My mother worked overnight at a packaging facility for most of my childhood. She was home when I left for school and asleep when I returned. I had no parent to explain the college process or review my work. I learned to find information by becoming relentless about finding it — tracking down teachers before school, cold-emailing researchers, calling admissions offices with specific questions. That experience gave me something useful in an intellectual community: I don't assume I'm supposed to already know the answer. I ask, and I ask specifically. At Columbia, I'd bring that into seminars and collaborative research. Most students arrive knowing how to perform confidence. I arrived knowing how to locate what I don't know and go find it. The student who asks the right question at the right moment changes what a discussion can reach. I've been practicing that since I was twelve.

Why this example works: The opening is honest without being melodramatic. The student draws a direct and plausible line between their experience and a specific intellectual habit. The contribution claim is concrete and believable.


How to Write the Columbia Dialogue Essay (Prompt 3): Examples + Strategy

Quick Take — Prompt 3: Dialogue

Word limit: 150 words

What it's evaluating: Whether you can engage with disagreement, not just tolerate it

Top mistake: Describing listening instead of describing engagement and intellectual movement

Key signal: Something specific changed in you as a result of the encounter


What This Prompt Is Really Asking


Nearly every college asks some version of a diversity question. Columbia's version asks something more demanding: not whether you value exposure to different perspectives, but what you actually do when you encounter one that challenges you.


The difference matters. A student who "values diverse perspectives" has expressed an attitude. A student who can describe a specific moment in which they genuinely engaged with a view they disagreed with, found something worth taking seriously in it, and explains how that changed their thinking or approach has demonstrated a capacity. Columbia is looking for the latter.
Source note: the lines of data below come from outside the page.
-- ==== Sys2Proof/Machine/State.lean ====
section
/-! DEFINITION. The state of the block as plain data (10_state.md), its outputs, and the reasons a step
can stop. Between transactions the block's own state is `(cfg, fbuf, slots)` with the line buffer that
holds the slots' rows (R20, R27, R52); the fields below `out` are the model's own. -/

namespace Sys2Proof.Machine

/-- The line buffer as address and byte pairs, addresses strictly rising (20_memory.md R52). An address
that is not listed holds no value (R30). -/
abbrev Memory := List Host.Cell

/-- A frame slot (R27). Its rows stand in the line buffer at its physical slot index (R52). -/
structure Slot where
  /-- The physical slot index `s` of R52. -/
  phys : Nat
  /-- The frame_id the slot collects. -/
  fid : FrameId
  /-- `present[l]` is bit `l`. -/
  present : BitVec Config.lines
  /-- The number of lines present. -/
  nLines : BitVec 9
  /-- The sum of the payload lengths of the lines inserted. -/
  byteCount : U16
  /-- The number of inserted lines whose payload was RLE8. -/
  rleLineCount : BitVec 9
  /-- The time of the last line newly inserted, or of allocation. -/
  tLast : Time
deriving DecidableEq, Repr

/-- The `reason` of LINE_INVALID (60_exceptions.md R231). -/
inductive InvalidReason where
  | rawLen
  | rleOdd
  | rleZero
  | rleOver
  | rleShort
deriving DecidableEq, Repr

/-- The records of the event output (R34, R230). The six DG_* codes are one constructor with its cause. -/
inductive Event where
  /-- HDR_CORRUPT, 0x01. -/
  | hdrCorrupt (len : U16)
  /-- DG_LONG to DG_LENGTH, 0x02 to 0x07. -/
  | dgDrop (cause : DgCause)
  /-- LINE_INVALID, 0x10. -/
  | lineInvalid (fid : FrameId) (lid : U16) (reason : InvalidReason)
  /-- LINE_RANGE, 0x11. -/
  | lineRange (fid : FrameId) (lid : U16)
  /-- LINE_DUP, 0x12. -/
  | lineDup (fid : FrameId) (lid : U16)
  /-- EVICT_WINDOW, 0x20. -/
  | evictWindow (fid : FrameId) (nLines : U16)
  /-- EVICT_STALL, 0x21. -/
  | evictStall (fid : FrameId) (nLines : U16) (age : Time)
deriving DecidableEq, Repr

/-- A record on one of the two output ports (R33, R34). -/
inductive Output where
  /-- A record of the frame output: the rows are all bytes of row 0, then of row 1, and so on (R33). -/
  | frame (fid : FrameId) (rows : List Byte) (byteCount rleLineCount : U16)
  /-- A record of the event output (R34). -/
  | event (e : Event)
deriving DecidableEq, Repr

/-- The staging row of a line inside a transaction, and the parsed header it belongs to (R20, R138). -/
structure Staging where
  fid : FrameId
  lid : U16
  row : List Byte
deriving DecidableEq, Repr

/-- Nothing staged. DESIGN CHOICE (log entry 9): the header fields read 0 while no line is staged. -/
def Staging.idle : Staging := ⟨0, 0, []⟩

/-- An item before one unit inside a transaction (log entry 8). -/
inductive Latch where
  /-- The framer is draining its buffer in a transaction of time `now` (R108). -/
  | framer (now : Time)
  /-- A datagram is held before the UDP header parser (R54). -/
  | parser (d : List Byte) (now : Time)
  /-- A pair is before the RLE8 decoder (R132). -/
  | codec (count value : Byte)
deriving DecidableEq, Repr

/-- The state of the block. -/
structure State where
  /-- The configuration word latched at reset (R22, R23). -/
  cfg : CfgWord
  /-- The framer buffer, oldest byte first (R26). -/
  fbuf : List Byte
  /-- The frame slots in allocation order, oldest first (R28). -/
  slots : List Slot
  /-- The line buffer (R52). -/
  mem : Memory
  /-- What the block has put on its frame and event outputs, in the order produced (R33, R34, R59; log
  entry 4). -/
  out : List Output
  /-- The staging row and the header it belongs to; idle between transactions (R20, R138). -/
  stage : Staging
  /-- MODEL: an item before a unit inside a transaction; none between transactions (log entry 8). -/
  latch : Option Latch
  /-- MODEL: the transactions the environment has yet to offer, in order (R4, R81; log entry 3). -/
  offers : List Offer
  /-- MODEL: the free value for which free physical slot each allocation takes (R163; log entry 5). -/
  physHints : List Nat
  /-- MODEL: the two named parameters, which no transaction writes (D8, D14; log entry 2). -/
  params : Config.Params
deriving DecidableEq, Repr

/-- The state right after reset (R36, R260): `cfg` at the word of log entry 1, everything else empty. -/
def State.reset : State where
  cfg := Config.resetCfgIn
  fbuf := []
  slots := []
  mem := []
  out := []
  stage := Staging.idle
  latch := none
  offers := []
  physHints := []
  params := Config.defaultParams

/-- Why the machine stops with a fault. No step from a state that the block can be in raises one. -/
inductive Fault where
  /-- A read of a line-buffer row that holds no value (R30, U2): raised by EMIT's read. Safe: the spec
  says such a read faults. -/
  | rowAbsent
  /-- An access outside the `W * 342 * 64` bytes of the line buffer (R52): raised by SUBMIT's write and
  EMIT's read. Safe: no such byte exists. -/
  | lineBufferAddress
deriving DecidableEq, Repr

/-- Why a step has no meaning. -/
inductive Refusal where
  /-- An instruction with no meaning yet: raised by `exec` alone. Safe. -/
  | notModelled (mnemonic : String)
  /-- A BYTE in DATAGRAM mode or a DGRAM in BYTESTREAM mode has no step (R207, U5): raised by BYTE and
  DGRAM. Safe: the spec gives no step. -/
  | portNotReady
  /-- A RESET with a configuration word that is not well-formed (R25, R260, U1): raised by RESET and by
  the fetch. Safe: the spec gives no step. -/
  | malformedConfig
  /-- Bits before a unit that are no instruction: raised by the fetch. Safe. -/
  | undecodable (why : Reject)
deriving DecidableEq, Repr

/-- The outcome of a meaning. -/
abbrev Result := Host.Outcome State Fault Refusal

end Sys2Proof.Machine
end

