-- ==== Sys2Proof/Machine/Codec.lean ====
section
/-! DEFINITION. The line codec (41_codec.md): raw lines, RLE8 decoding and pixel expansion. The codec is
pure: it reads only its operands and writes no state. -/

namespace Sys2Proof.Machine

/-- What the codec makes of a payload (R131, R132). -/
inductive Decoded where
  | row (row64 : List Byte)
  | invalid (reason : InvalidReason)
deriving DecidableEq, Repr

/-- DECODE_RAW (R131): a payload of exactly 64 bytes is the row as it stands. -/
def decodeRaw (p : List Byte) : Decoded :=
  if p.length = Config.rowBytes then .row p else .invalid .rawLen

/-- One pair of DECODE_RLE (R132): a count of 0 fails (R134), a run past 64 bytes fails (R135), else the
run is appended to the staging row. -/
def codecPair (stage : List Byte) (count value : Byte) : Except InvalidReason (List Byte) :=
  if count = 0 then .error .rleZero
  else if Config.rowBytes < stage.length + count.toNat then .error .rleOver
  else .ok (stage ++ List.replicate count.toNat value)

/-- The pairs of DECODE_RLE in order, and the check at their end (R132, R136). -/
def decodePairs : List Byte → List Byte → Decoded
  | count :: value :: rest, stage =>
    match codecPair stage count value with
    | .ok stage' => decodePairs rest stage'
    | .error reason => .invalid reason
  | [_], _ => .invalid .rleOdd
  | [], stage => if stage.length = Config.rowBytes then .row stage else .invalid .rleShort

/-- DECODE_RLE (R132): the length's parity is checked before any pair (R133). -/
def decodeRle (p : List Byte) : Decoded :=
  if p.length % 2 = 1 then .invalid .rleOdd else decodePairs p []

/-- DECODE's choice by the RLE flag (R130). -/
def decodeLine (item : LineItem) : Decoded :=
  if item.rle then decodeRle item.payload else decodeRaw item.payload

/-- One pixel of EXPAND (R141). -/
def expandBit (polarity bit : Bool) : Byte := if bit ^^ polarity then Config.pixOn else Config.pixOff

/-- The eight pixels of a row byte, most significant bit first (R51, R141). -/
def expandByte (polarity : Bool) (b : Byte) : List Byte :=
  (List.range 8).map (fun i => expandBit polarity (b.getLsbD (7 - i)))

/-- EXPAND (R141): eight pixel bytes for each row byte, in order. -/
def expand (polarity : Bool) (row : List Byte) : List Byte := row.flatMap (expandByte polarity)

end Sys2Proof.Machine
end

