-- ==== Sys2Proof/Certificates/Slice0/Obligations.lean ====
section
/-! DEFINITION. The statements about the model, for the provers. -/

open Sys2Proof Sys2Proof.Machine

/-! ## Encoding -/

/-- Decoding the encoding of a well-formed instruction gives the instruction back, with every operand at
every value the formats admit (30_encoding.md R71 to R81, R85). -/
def Obligations.DecodeEncodeRoundTrip : Prop :=
  ∀ (exact : Bool) (i : Instr), i.wf exact = true → decode exact (encode i) = .ok i

/-- Words written out from the spec's encodings decode to the instructions they stand for: the example
header of R78 and words of every other row of the opcode table. The layout of a word by its width, the time 0
and the payload of zeros are the MODEL'S (log entry 12), and that a malformed configuration word decodes to
none is the MODEL'S form of U1's refusal (log entry 11). -/
def Obligations.SpecWordsDecode : Prop :=
  decodeTableWord 64 0xEBD1000005004000 = some (.bsRaw 0 5 (List.replicate 64 0) 0) ∧
  decodeTableWord 64 0xEBD1020104030280 = some (.bsRle 0x0102 0x0304 [0, 0] 0) ∧
  decodeTableWord 64 0xEBD1000006008100 = some (.bsCorrupt 0 6 0x0081) ∧
  decodeTableWord 80 0xEBD10101341255010200 = some (.udpRle8 0x1234 0x0155 [0, 0] 0) ∧
  decodeTableWord 80 0xEBD10201000000000000 =
    some (.udpReject [0xEB, 0xD1, 2, 1, 0, 0, 0, 0, 0, 0] (.version 2)) ∧
  decodeTableWord 16 0x40FF = some (.rlePair 0x40 0xFF) ∧
  decodeTableWord 16 0x0011 = some (.rlePairZero 0x11) ∧
  decodeTableWord 8 0xAA = some (.byte 0xAA 0) ∧
  decodeTableWord 96 0xEBD1010109000700020040FF =
    some (.dgram [0xEB, 0xD1, 1, 1, 9, 0, 7, 0, 2, 0, 0x40, 0xFF] 0) ∧
  decodeTableWord 32 2001 = some (.tick 2001) ∧
  decodeTableWord 64 0x0000000007D00013 = some (.reset 0x0000000007D00013) ∧
  decodeTableWord 64 0x0000000007D00000 = none

/-- The class and the fields of a byte-stream header follow from its bytes: little-endian fields (R50),
the RLE flag in bit 15 of `len`, the payload length in bits 14:0 (R72), the three classes (R80). -/
def Obligations.PacketClassFollowsLength : Prop :=
  ∀ (f0 f1 l0 l1 n0 n1 : Byte) (rest : List Byte) (now : Time),
    let fid := BitVec.ofNat 16 (f0.toNat + 256 * f1.toNat)
    let lid := BitVec.ofNat 16 (l0.toNat + 256 * l1.toNat)
    let len := n0.toNat + 256 * n1.toNat
    let n := len % 32768
    let b := Config.magic0 :: Config.magic1 :: f0 :: f1 :: l0 :: l1 :: n0 :: n1 :: rest
    (n = 0 ∨ 128 < n → decode true (.framer b now) = .ok (.bsCorrupt fid lid (BitVec.ofNat 16 len))) ∧
    (1 ≤ n → n ≤ 128 → rest.length < n → decode true (.framer b now) = .error .needMore) ∧
    (1 ≤ n → n ≤ 128 → n ≤ rest.length → len < 32768 →
      decode true (.framer b now) = .ok (.bsRaw fid lid (rest.take n) now)) ∧
    (1 ≤ n → n ≤ 128 → n ≤ rest.length → 32768 ≤ len →
      decode true (.framer b now) = .ok (.bsRle fid lid (rest.take n) now))

/-- PARSE_DGRAM makes its checks in the order of R113 and stops at the first that fails; a datagram that
passes all of them is a line with the little-endian fields of R74. `exact` is UDP_LEN_EXACT (D8); where it is
false the size check is the MODEL'S reading (log entry 21). -/
def Obligations.DatagramChecksInOrder : Prop :=
  ∀ (exact : Bool) (d : List Byte),
    (138 < d.length → parseDgram exact d = .error (.long d.length)) ∧
    (d.length < 10 → parseDgram exact d = .error (.short d.length)) ∧
    ∀ (m0 m1 ver fmt f0 f1 l0 l1 n0 n1 : Byte) (tail : List Byte),
      let n := n0.toNat + 256 * n1.toNat
      d = m0 :: m1 :: ver :: fmt :: f0 :: f1 :: l0 :: l1 :: n0 :: n1 :: tail → d.length ≤ 138 →
      (¬(m0 = 0xEB ∧ m1 = 0xD1) → parseDgram exact d = .error (.magic m0 m1)) ∧
      (m0 = 0xEB ∧ m1 = 0xD1 → ver ≠ 1 → parseDgram exact d = .error (.version ver)) ∧
      (m0 = 0xEB ∧ m1 = 0xD1 → ver = 1 → fmt ≠ 1 → parseDgram exact d = .error (.format fmt)) ∧
      (m0 = 0xEB ∧ m1 = 0xD1 → ver = 1 → fmt = 1 →
        (if exact then tail.length ≠ n else tail.length < n) →
        parseDgram exact d = .error (.length d.length (BitVec.ofNat 16 n))) ∧
      (m0 = 0xEB ∧ m1 = 0xD1 → ver = 1 → fmt = 1 →
        (if exact then tail.length = n else n ≤ tail.length) →
        parseDgram exact d = .ok ⟨BitVec.ofNat 16 (f0.toNat + 256 * f1.toNat),
          BitVec.ofNat 16 (l0.toNat + 256 * l1.toNat), true, tail.take n⟩)

/-! ## Framer -/

/-- A buffer with no magic keeps nothing but a final 0xEB, and EXTRACT answers NeedMore (R102). -/
def Obligations.NoMagicKeepsOnlyFinalByte : Prop :=
  ∀ b : List Byte, (∀ i, ¬magicAt b i) →
    extract b = (.needMore, if b.getLast? = some 0xEB then [0xEB] else [])

/-- The first magic is the one found, and everything before it is discarded, also when the answer is
NeedMore (R101). -/
def Obligations.FirstMagicIsTaken : Prop :=
  ∀ (b : List Byte) (i : Nat), magicAt b i → (∀ j < i, ¬magicAt b j) →
    scan b = b.drop i ∧ (headView (b.drop i) = .needMore → extract b = (.needMore, b.drop i))

/-- Garbage that does not hold the magic, then a valid packet: EXTRACT gives exactly that packet, consumes
exactly both and reports no corrupt header (R110). -/
def Obligations.GarbageThenPacket : Prop :=
  ∀ (g : List Byte) (item : LineItem) (rest : List Byte), (∀ i, ¬magicAt g i) → 1 ≤ item.n → item.n ≤ 128 →
    extract (g ++ packetBytes item ++ rest) = (.packet item, rest)

/-- A corrupt header costs exactly its 2 magic bytes, with either RLE flag: as EXTRACT's outcome, and as
the instruction BS_CORRUPT, which emits HDR_CORRUPT and changes nothing else (R105). -/
def Obligations.CorruptHeaderCostsTwoBytes : Prop :=
  ∀ (fid : FrameId) (lid len : U16), len.toNat % 32768 = 0 ∨ 128 < len.toNat % 32768 →
    (∀ rest, extract (bsHeader fid lid len ++ rest) = (.retry len, (bsHeader fid lid len).drop 2 ++ rest)) ∧
    ∀ s : State, exec (.bsCorrupt fid lid len) s =
      .next { s with fbuf := s.fbuf.drop 2, out := s.out ++ [.event (.hdrCorrupt len)] }

/-- A buffer on which EXTRACT answers NeedMore has at most 135 bytes and stays as it is (R106). -/
def Obligations.NeedMoreIsBoundedAndStable : Prop :=
  ∀ b r : List Byte, extract b = (.needMore, r) → r.length ≤ 135 ∧ extract r = (.needMore, r)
Why Columbia Asks This Question


The Core Curriculum is designed around sustained disagreement. Students argue about the meaning of passages, the validity of arguments, and the implications of ideas — with people they did not choose and who may hold views they find wrong or even offensive. The ability to engage seriously with a perspective you disagree with is a prerequisite for the intellectual work the Core requires.


Columbia has also been increasingly explicit in recent years about its commitment to civil discourse. Columbia wants students who can participate in difficult conversations without shutting them down or being shut down by them.


What Makes a Strong Columbia Dialogue Essay


The essay needs to show engagement. Engagement means you actually grapple with a view that challenges yours, you find what is worth taking seriously in it, and something happens as a result. That result does not have to be that you changed your mind. It can be that the encounter sharpened your own position, helped you understand the limits of your argument, or changed how you argue, even if not what you argue.


The best version shows genuine intellectual movement. Something happened in the encounter. The student is different, in some specific and articulable way, for having had it.


Common Mistakes in the Columbia Dialogue Essay


  • Describing listening rather than engaging

  • Choosing a low-stakes example (a classmate's different taste in music, a friendly disagreement about a movie)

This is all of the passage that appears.